**WHAT YOU ARE ASKED TO DO**
In the listing that follows, the lines starting at the one containing "theorem shaped (h" and ending at the one containing "prof p := by rw" are to be returned exactly, both boundary lines included, and no others.
──────
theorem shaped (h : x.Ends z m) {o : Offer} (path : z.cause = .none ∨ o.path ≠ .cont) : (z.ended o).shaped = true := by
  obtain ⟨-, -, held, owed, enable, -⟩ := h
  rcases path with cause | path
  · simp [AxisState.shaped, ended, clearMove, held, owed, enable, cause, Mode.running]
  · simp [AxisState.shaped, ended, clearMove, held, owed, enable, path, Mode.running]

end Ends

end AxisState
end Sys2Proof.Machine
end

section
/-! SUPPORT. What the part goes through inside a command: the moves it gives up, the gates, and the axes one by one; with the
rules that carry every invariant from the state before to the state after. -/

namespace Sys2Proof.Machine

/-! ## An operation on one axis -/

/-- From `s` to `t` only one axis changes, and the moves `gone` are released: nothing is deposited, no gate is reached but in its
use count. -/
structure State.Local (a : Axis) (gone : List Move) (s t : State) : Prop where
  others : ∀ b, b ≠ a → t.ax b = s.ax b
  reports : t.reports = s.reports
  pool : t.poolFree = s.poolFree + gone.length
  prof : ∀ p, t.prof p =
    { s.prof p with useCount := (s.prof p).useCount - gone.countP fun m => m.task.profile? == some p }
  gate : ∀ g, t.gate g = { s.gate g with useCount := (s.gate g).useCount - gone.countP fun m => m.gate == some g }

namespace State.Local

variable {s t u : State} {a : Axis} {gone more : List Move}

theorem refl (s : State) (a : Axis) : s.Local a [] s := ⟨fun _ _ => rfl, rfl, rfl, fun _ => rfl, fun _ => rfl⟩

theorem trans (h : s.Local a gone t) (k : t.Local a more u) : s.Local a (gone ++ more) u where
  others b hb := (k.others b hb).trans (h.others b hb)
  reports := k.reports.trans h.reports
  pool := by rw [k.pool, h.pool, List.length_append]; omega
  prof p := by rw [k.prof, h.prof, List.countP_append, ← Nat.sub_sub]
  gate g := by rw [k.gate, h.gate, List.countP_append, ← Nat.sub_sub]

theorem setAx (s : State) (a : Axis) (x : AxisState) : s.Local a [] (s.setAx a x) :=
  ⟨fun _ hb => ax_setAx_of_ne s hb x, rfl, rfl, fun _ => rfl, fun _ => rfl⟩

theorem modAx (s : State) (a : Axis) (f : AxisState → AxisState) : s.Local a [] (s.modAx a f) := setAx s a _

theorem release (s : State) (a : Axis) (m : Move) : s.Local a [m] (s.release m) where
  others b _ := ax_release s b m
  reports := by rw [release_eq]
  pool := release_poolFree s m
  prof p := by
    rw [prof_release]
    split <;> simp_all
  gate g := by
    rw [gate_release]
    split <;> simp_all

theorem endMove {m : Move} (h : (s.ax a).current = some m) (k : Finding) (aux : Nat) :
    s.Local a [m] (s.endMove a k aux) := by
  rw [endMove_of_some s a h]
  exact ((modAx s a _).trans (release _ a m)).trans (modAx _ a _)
──────
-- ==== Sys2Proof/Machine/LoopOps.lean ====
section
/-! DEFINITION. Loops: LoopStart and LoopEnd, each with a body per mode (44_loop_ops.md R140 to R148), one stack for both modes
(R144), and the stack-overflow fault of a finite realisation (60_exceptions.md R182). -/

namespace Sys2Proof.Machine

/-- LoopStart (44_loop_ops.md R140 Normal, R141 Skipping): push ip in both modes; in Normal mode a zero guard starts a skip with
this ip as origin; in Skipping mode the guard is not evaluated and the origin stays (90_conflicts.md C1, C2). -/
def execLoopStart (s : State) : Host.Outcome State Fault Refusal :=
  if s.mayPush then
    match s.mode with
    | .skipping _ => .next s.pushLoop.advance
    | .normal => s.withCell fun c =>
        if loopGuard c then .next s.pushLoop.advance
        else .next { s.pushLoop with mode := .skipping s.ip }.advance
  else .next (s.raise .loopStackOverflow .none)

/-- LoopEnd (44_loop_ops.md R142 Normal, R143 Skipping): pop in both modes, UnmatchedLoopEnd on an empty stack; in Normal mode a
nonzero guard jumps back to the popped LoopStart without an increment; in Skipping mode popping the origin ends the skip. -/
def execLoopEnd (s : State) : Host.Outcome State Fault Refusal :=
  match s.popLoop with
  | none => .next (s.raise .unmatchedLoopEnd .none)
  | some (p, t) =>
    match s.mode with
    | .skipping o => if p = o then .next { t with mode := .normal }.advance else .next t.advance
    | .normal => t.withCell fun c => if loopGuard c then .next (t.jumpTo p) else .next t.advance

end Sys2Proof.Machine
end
──────
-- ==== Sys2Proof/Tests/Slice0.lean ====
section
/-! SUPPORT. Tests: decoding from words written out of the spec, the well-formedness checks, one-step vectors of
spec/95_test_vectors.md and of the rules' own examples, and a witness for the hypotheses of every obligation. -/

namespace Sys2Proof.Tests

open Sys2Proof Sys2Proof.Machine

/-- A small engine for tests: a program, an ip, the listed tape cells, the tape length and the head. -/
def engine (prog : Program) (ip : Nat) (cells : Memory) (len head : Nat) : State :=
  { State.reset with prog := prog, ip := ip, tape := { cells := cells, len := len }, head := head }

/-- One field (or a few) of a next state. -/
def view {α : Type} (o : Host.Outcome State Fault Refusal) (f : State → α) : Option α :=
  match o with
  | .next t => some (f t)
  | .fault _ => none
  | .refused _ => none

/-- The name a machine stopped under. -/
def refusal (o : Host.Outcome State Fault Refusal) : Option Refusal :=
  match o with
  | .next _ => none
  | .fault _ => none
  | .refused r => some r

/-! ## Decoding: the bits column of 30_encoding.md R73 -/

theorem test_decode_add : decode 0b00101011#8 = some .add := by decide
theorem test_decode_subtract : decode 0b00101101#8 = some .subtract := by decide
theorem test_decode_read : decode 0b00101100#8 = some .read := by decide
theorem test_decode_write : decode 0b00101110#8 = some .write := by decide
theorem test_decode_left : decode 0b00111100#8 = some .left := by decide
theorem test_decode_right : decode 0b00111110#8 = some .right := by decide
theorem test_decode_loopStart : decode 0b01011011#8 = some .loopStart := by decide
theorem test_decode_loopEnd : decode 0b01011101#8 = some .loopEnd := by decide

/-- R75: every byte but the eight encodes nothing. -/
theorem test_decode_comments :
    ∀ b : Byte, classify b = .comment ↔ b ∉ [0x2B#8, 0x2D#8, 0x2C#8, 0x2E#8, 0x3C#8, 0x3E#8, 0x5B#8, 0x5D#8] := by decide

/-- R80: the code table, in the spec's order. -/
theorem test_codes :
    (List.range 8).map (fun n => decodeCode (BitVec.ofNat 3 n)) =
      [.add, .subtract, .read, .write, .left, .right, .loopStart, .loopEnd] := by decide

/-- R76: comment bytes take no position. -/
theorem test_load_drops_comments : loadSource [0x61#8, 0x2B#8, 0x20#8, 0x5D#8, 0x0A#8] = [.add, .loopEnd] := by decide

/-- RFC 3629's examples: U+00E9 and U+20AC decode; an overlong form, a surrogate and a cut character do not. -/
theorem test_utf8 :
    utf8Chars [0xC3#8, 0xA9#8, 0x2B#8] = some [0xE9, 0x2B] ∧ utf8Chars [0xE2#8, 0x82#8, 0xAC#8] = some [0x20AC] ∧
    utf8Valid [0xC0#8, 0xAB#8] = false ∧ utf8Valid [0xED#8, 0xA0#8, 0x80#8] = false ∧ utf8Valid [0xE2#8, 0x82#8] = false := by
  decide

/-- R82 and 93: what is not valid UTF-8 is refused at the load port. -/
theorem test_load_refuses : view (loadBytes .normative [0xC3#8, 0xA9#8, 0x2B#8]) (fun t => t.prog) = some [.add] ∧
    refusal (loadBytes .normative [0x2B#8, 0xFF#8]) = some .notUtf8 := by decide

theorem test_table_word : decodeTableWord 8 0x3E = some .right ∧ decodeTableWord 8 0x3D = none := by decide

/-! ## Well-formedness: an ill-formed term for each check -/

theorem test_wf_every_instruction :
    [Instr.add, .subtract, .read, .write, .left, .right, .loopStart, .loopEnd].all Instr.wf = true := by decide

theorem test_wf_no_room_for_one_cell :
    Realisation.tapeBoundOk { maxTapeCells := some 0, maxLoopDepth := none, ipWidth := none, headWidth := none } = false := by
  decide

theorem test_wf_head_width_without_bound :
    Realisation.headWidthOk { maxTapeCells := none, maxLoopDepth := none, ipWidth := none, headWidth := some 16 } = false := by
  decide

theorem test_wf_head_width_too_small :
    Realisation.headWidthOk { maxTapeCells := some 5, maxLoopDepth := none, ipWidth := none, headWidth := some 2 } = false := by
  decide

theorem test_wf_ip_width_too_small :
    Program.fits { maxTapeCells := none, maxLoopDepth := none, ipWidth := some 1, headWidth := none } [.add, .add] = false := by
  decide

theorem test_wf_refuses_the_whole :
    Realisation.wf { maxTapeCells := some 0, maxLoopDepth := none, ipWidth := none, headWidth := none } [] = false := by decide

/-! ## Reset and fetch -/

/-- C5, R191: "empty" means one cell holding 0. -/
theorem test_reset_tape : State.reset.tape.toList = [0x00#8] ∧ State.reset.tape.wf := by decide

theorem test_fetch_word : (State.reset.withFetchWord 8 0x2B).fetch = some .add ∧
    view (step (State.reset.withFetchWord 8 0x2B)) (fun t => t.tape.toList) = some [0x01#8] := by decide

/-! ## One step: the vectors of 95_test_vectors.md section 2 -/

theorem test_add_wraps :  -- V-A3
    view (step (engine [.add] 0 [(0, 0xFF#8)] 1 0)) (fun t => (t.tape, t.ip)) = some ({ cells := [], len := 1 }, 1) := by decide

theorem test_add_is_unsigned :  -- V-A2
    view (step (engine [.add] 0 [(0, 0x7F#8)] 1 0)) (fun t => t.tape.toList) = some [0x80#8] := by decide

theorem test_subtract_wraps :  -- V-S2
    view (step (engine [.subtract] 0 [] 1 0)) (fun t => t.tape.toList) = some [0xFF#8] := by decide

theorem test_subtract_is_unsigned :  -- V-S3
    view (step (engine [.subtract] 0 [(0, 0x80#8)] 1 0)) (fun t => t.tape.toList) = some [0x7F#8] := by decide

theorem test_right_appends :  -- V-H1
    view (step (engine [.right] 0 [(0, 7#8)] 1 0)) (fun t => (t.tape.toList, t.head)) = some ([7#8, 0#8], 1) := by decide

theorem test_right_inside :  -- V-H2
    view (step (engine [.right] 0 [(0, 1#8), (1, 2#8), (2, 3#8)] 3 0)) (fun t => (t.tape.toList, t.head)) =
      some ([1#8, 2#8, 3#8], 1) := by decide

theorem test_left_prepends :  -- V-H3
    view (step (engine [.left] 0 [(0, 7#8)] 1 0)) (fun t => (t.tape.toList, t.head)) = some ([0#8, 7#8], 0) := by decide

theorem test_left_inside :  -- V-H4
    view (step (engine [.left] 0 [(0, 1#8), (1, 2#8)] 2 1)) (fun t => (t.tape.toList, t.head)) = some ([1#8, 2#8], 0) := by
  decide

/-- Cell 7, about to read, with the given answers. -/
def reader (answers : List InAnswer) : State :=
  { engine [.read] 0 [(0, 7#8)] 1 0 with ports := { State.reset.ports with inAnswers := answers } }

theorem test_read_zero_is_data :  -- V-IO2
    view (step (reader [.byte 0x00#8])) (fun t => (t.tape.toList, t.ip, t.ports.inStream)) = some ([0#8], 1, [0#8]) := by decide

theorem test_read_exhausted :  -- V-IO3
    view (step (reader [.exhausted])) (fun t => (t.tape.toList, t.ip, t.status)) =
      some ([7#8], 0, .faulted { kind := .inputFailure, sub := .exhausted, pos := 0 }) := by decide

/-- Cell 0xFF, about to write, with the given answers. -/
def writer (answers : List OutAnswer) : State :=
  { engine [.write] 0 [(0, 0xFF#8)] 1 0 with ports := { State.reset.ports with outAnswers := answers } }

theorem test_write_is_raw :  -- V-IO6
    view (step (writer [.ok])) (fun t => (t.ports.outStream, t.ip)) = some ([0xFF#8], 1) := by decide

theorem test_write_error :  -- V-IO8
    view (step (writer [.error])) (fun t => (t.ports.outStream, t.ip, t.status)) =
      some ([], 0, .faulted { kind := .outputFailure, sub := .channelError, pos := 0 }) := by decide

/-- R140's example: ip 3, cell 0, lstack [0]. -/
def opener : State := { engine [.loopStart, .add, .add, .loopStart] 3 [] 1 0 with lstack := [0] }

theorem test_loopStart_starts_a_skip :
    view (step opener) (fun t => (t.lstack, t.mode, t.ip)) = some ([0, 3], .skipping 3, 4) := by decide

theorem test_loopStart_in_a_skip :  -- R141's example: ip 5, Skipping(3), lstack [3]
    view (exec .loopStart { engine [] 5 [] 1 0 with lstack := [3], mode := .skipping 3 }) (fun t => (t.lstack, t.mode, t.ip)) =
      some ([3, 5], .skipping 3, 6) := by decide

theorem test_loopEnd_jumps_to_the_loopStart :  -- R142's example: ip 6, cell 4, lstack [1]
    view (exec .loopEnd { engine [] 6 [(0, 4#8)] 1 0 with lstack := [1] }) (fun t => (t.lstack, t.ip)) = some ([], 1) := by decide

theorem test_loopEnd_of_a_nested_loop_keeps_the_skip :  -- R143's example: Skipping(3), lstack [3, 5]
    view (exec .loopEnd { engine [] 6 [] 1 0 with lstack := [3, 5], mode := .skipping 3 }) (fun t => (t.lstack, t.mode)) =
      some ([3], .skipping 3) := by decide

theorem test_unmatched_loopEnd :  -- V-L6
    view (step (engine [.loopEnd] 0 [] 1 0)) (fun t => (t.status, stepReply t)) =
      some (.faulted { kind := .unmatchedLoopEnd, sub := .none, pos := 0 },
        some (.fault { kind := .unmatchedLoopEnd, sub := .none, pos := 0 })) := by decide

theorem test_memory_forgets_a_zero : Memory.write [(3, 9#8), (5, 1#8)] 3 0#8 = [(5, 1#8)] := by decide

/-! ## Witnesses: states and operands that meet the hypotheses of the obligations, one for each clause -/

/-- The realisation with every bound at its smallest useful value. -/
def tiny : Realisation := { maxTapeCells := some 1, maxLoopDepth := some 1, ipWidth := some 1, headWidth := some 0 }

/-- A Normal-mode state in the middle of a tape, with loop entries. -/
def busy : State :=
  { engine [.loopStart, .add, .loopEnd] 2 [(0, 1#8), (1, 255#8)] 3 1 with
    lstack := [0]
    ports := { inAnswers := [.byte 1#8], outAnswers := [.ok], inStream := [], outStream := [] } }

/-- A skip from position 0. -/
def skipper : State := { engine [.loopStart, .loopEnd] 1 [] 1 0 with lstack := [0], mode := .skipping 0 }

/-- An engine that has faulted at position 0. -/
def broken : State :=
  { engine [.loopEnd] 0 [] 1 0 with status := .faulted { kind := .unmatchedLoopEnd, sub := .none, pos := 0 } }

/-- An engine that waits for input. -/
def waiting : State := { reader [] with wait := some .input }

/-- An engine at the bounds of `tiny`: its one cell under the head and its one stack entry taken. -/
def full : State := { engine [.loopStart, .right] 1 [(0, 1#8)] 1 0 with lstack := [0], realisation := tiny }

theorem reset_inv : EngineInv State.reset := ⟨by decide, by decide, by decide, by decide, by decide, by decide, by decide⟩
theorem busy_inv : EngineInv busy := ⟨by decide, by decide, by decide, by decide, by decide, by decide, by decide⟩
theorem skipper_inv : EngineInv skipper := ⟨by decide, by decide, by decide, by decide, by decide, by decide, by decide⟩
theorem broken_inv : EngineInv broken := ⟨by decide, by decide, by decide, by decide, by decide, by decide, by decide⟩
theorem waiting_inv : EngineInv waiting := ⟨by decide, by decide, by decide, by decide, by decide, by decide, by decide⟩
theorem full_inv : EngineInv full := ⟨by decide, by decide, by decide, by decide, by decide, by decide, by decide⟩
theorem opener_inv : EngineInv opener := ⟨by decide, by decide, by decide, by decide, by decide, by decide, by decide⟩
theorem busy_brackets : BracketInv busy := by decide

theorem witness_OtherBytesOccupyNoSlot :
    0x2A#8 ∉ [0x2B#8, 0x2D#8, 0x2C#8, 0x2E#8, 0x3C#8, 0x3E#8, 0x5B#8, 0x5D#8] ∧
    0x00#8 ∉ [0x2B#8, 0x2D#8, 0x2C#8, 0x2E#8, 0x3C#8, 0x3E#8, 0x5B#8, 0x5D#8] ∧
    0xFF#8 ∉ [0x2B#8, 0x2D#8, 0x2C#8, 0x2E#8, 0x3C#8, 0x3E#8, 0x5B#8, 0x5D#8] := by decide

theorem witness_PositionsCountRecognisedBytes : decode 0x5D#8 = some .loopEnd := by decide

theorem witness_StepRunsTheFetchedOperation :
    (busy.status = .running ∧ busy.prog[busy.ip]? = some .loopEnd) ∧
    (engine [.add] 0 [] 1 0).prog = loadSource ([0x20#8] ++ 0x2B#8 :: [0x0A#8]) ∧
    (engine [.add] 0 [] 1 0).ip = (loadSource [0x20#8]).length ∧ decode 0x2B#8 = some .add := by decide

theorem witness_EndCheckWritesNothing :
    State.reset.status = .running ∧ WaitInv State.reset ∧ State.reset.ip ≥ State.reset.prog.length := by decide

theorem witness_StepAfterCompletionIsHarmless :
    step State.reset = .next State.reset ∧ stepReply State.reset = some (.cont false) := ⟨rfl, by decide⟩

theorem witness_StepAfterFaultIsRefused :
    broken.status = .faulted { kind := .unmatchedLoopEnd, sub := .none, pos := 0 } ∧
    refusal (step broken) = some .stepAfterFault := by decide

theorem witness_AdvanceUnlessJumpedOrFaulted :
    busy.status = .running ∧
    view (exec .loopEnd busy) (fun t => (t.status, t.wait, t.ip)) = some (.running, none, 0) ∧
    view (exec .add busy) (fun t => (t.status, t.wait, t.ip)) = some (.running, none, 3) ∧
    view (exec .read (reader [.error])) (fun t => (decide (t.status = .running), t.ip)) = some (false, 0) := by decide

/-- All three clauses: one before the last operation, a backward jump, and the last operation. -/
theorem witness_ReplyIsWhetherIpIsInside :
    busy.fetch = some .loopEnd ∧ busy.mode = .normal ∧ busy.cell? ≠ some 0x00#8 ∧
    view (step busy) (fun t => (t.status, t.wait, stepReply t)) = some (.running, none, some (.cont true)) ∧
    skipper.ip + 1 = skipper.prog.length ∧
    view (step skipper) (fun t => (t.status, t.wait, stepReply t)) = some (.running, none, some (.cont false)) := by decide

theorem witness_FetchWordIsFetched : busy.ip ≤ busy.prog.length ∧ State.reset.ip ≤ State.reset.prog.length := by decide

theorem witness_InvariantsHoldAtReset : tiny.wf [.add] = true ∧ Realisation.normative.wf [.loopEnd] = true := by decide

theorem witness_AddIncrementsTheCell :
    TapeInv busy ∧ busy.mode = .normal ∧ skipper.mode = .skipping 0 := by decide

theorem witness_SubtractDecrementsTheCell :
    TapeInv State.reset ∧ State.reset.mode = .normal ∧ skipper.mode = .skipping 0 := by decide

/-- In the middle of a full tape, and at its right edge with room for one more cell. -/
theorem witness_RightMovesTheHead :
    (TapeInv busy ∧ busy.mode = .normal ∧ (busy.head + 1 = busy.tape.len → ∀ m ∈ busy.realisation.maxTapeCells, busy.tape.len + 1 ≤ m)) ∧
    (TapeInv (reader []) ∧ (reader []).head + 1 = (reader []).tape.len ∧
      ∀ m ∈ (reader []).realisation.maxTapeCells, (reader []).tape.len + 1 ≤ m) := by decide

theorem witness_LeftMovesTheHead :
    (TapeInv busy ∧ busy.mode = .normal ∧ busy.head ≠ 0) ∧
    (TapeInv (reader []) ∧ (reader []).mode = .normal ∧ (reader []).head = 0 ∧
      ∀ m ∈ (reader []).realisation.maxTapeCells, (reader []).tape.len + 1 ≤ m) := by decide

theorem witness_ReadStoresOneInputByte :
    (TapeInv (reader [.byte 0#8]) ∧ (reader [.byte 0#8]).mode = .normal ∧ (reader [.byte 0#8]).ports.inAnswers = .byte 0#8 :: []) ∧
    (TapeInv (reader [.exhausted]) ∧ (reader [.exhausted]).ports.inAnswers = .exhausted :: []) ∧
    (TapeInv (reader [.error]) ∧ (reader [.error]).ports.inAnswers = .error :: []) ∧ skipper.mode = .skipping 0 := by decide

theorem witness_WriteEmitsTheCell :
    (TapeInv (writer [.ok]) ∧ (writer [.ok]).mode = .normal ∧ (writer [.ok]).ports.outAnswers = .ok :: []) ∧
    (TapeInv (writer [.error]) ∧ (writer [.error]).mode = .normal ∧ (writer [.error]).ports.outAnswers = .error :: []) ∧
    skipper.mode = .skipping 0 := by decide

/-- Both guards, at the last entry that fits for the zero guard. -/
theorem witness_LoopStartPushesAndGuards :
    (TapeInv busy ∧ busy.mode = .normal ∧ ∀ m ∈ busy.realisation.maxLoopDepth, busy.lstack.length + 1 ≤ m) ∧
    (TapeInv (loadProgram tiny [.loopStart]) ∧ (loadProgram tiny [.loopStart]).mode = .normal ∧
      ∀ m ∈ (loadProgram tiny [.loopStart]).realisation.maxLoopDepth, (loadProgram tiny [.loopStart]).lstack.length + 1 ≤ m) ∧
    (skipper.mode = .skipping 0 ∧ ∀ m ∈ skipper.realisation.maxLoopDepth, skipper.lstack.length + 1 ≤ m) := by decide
──────
**EXPECTED OUTPUT**
theorem shaped (h : x.Ends z m) {o : Offer} (path : z.cause = .none ∨ o.path ≠ .cont) : (z.ended o).shaped = true := by
  obtain ⟨-, -, held, owed, enable, -⟩ := h
  rcases path with cause | path
  · simp [AxisState.shaped, ended, clearMove, held, owed, enable, cause, Mode.running]
  · simp [AxisState.shaped, ended, clearMove, held, owed, enable, path, Mode.running]

end Ends

end AxisState
end Sys2Proof.Machine
end

section
/-! SUPPORT. What the part goes through inside a command: the moves it gives up, the gates, and the axes one by one; with the
rules that carry every invariant from the state before to the state after. -/

namespace Sys2Proof.Machine

/-! ## An operation on one axis -/

/-- From `s` to `t` only one axis changes, and the moves `gone` are released: nothing is deposited, no gate is reached but in its
use count. -/
structure State.Local (a : Axis) (gone : List Move) (s t : State) : Prop where
  others : ∀ b, b ≠ a → t.ax b = s.ax b
  reports : t.reports = s.reports
  pool : t.poolFree = s.poolFree + gone.length
  prof : ∀ p, t.prof p =
    { s.prof p with useCount := (s.prof p).useCount - gone.countP fun m => m.task.profile? == some p }
  gate : ∀ g, t.gate g = { s.gate g with useCount := (s.gate g).useCount - gone.countP fun m => m.gate == some g }

namespace State.Local

variable {s t u : State} {a : Axis} {gone more : List Move}

theorem refl (s : State) (a : Axis) : s.Local a [] s := ⟨fun _ _ => rfl, rfl, rfl, fun _ => rfl, fun _ => rfl⟩

theorem trans (h : s.Local a gone t) (k : t.Local a more u) : s.Local a (gone ++ more) u where
  others b hb := (k.others b hb).trans (h.others b hb)
  reports := k.reports.trans h.reports
  pool := by rw [k.pool, h.pool, List.length_append]; omega
  prof p := by rw [k.prof, h.prof, List.countP_append, ← Nat.sub_sub]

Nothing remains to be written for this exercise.